Work request: Return verbatim every line from the first line of the data below to the line that contains "t.get (Reg.DPS_CNT.RAMPS d)", inclusive, and no further.

Provided entries:
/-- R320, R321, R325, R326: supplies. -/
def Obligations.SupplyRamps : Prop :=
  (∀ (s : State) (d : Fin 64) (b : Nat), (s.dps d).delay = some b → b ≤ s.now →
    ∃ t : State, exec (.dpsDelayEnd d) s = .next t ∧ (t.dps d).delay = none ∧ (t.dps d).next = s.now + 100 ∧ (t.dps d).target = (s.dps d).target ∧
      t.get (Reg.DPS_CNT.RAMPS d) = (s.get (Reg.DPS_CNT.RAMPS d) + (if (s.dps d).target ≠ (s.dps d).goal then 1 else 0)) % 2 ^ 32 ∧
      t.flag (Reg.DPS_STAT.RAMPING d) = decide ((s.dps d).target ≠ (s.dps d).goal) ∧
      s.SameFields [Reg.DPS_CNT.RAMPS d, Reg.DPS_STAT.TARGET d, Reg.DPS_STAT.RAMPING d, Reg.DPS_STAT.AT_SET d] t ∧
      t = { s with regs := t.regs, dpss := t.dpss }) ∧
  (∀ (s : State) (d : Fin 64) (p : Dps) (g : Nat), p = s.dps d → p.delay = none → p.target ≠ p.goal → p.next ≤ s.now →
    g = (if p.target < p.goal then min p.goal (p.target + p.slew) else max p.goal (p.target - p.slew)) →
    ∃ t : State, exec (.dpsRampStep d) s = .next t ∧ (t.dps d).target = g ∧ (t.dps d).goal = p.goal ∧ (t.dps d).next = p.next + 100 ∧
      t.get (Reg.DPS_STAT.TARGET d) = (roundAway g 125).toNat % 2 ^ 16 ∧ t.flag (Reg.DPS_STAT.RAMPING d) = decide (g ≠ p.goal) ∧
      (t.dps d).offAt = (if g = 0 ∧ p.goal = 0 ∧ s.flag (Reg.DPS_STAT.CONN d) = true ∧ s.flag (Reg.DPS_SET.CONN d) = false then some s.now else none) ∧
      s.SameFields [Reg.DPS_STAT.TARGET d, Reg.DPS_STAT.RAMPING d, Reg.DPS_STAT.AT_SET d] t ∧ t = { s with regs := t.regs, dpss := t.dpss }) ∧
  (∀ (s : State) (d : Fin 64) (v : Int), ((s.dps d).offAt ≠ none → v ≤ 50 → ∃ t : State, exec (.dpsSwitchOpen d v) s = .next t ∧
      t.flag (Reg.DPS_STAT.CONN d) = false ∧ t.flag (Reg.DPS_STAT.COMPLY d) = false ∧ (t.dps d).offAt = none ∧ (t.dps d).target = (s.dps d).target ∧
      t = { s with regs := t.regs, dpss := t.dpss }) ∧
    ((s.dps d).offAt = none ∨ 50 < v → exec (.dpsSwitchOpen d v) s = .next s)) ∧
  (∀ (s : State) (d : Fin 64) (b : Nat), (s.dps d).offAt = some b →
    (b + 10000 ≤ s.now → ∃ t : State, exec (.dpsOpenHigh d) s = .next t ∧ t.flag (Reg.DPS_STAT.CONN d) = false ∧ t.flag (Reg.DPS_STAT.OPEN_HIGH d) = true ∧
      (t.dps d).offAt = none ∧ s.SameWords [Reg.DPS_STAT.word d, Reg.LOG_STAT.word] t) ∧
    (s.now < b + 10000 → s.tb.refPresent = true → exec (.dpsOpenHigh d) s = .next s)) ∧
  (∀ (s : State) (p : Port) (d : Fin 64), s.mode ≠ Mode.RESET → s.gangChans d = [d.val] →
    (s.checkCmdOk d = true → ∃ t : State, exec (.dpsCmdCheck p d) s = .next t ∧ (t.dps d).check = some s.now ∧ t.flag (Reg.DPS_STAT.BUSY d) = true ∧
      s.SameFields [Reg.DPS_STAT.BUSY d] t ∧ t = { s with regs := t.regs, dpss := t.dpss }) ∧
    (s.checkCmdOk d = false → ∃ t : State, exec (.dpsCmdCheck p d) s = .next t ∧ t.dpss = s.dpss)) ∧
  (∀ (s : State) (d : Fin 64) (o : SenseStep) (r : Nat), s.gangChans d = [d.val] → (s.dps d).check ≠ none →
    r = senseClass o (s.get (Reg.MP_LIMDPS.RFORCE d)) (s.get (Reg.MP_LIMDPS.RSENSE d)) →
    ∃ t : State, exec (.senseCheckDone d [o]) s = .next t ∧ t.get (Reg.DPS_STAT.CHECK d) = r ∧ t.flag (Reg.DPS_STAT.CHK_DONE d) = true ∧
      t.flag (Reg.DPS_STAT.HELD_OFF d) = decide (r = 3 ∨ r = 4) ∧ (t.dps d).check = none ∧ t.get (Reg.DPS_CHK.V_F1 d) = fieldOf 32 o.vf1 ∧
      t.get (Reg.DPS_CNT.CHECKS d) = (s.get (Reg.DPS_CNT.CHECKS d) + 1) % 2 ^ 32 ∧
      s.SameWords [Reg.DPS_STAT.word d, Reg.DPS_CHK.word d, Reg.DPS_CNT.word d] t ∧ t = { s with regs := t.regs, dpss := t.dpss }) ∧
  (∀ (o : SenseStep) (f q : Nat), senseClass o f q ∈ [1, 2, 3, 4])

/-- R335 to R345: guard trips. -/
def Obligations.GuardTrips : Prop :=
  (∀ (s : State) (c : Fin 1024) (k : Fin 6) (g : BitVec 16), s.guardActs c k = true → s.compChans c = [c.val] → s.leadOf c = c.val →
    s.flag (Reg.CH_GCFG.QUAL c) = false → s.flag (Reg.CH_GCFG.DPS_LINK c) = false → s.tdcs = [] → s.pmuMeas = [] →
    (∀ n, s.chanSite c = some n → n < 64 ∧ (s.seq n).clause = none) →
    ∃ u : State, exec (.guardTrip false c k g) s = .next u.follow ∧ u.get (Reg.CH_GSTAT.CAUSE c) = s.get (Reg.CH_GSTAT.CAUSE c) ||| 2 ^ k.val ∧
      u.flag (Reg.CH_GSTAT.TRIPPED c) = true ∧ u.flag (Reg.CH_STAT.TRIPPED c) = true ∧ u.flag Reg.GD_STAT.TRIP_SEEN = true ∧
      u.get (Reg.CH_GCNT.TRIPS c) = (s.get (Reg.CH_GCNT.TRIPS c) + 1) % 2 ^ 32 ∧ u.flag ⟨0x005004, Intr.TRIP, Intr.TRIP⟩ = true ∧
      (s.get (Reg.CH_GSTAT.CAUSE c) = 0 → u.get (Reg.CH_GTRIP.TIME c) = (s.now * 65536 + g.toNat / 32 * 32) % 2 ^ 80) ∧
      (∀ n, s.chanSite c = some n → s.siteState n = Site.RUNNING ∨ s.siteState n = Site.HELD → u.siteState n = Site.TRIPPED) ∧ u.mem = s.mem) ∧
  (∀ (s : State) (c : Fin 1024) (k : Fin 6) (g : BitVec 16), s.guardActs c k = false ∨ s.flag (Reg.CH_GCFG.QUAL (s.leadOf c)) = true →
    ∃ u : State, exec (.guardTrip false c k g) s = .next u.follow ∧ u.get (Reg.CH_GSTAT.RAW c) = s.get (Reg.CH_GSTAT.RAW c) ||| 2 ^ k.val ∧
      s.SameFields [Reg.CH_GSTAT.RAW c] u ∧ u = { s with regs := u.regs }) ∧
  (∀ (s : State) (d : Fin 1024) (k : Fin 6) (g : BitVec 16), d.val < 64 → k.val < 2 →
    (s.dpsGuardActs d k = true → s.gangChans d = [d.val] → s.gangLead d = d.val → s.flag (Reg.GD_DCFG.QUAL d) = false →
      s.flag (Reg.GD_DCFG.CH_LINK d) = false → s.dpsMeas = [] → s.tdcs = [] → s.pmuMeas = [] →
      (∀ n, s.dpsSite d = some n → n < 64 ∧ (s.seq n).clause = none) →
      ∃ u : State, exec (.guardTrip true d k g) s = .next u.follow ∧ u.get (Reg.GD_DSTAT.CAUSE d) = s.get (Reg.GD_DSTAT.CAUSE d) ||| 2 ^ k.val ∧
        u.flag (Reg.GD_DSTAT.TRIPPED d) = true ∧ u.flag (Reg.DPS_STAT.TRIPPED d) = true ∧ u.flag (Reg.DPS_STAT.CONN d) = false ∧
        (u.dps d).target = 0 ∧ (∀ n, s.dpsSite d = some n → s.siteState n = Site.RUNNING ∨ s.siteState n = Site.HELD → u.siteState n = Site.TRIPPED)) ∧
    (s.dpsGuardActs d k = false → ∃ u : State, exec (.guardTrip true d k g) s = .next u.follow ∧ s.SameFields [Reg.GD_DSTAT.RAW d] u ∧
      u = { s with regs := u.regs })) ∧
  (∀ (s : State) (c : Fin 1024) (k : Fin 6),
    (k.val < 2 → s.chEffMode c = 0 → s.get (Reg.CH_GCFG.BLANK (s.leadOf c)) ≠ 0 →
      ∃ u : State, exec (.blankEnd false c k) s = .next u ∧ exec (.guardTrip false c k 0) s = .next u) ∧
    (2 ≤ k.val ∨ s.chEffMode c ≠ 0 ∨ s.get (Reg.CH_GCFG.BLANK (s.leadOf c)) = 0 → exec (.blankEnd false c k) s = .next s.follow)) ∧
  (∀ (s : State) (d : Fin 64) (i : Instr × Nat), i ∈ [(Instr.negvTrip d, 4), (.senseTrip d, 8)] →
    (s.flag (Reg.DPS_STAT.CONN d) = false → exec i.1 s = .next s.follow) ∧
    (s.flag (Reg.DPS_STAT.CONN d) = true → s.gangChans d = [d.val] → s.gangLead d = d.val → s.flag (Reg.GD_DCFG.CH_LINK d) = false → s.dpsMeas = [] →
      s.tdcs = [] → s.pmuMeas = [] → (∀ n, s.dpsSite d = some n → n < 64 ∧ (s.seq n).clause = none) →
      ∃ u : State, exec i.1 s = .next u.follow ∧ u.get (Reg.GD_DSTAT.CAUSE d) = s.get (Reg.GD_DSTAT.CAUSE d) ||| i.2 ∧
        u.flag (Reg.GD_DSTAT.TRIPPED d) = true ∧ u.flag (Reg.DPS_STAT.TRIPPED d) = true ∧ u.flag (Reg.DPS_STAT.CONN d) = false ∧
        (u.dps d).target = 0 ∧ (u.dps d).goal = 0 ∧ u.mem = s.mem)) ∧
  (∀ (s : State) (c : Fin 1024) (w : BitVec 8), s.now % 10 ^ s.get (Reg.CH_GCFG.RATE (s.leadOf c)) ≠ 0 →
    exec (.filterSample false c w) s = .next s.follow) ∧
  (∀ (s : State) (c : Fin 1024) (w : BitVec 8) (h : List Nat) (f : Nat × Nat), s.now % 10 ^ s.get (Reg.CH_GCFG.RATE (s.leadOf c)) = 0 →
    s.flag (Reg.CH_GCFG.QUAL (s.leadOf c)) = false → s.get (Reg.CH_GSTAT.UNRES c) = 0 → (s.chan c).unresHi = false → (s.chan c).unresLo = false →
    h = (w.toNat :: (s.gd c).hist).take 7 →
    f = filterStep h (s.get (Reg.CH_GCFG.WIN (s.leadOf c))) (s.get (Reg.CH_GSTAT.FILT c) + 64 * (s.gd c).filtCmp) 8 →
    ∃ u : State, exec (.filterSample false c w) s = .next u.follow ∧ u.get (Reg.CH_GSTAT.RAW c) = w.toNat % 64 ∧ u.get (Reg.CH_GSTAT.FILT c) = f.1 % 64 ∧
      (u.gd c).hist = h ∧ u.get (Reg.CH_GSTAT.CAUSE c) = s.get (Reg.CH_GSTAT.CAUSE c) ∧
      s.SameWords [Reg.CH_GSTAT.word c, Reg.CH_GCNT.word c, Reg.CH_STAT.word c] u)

Written reply:
/-- R320, R321, R325, R326: supplies. -/
def Obligations.SupplyRamps : Prop :=
  (∀ (s : State) (d : Fin 64) (b : Nat), (s.dps d).delay = some b → b ≤ s.now →
    ∃ t : State, exec (.dpsDelayEnd d) s = .next t ∧ (t.dps d).delay = none ∧ (t.dps d).next = s.now + 100 ∧ (t.dps d).target = (s.dps d).target ∧
      t.get (Reg.DPS_CNT.RAMPS d) = (s.get (Reg.DPS_CNT.RAMPS d) + (if (s.dps d).target ≠ (s.dps d).goal then 1 else 0)) % 2 ^ 32 ∧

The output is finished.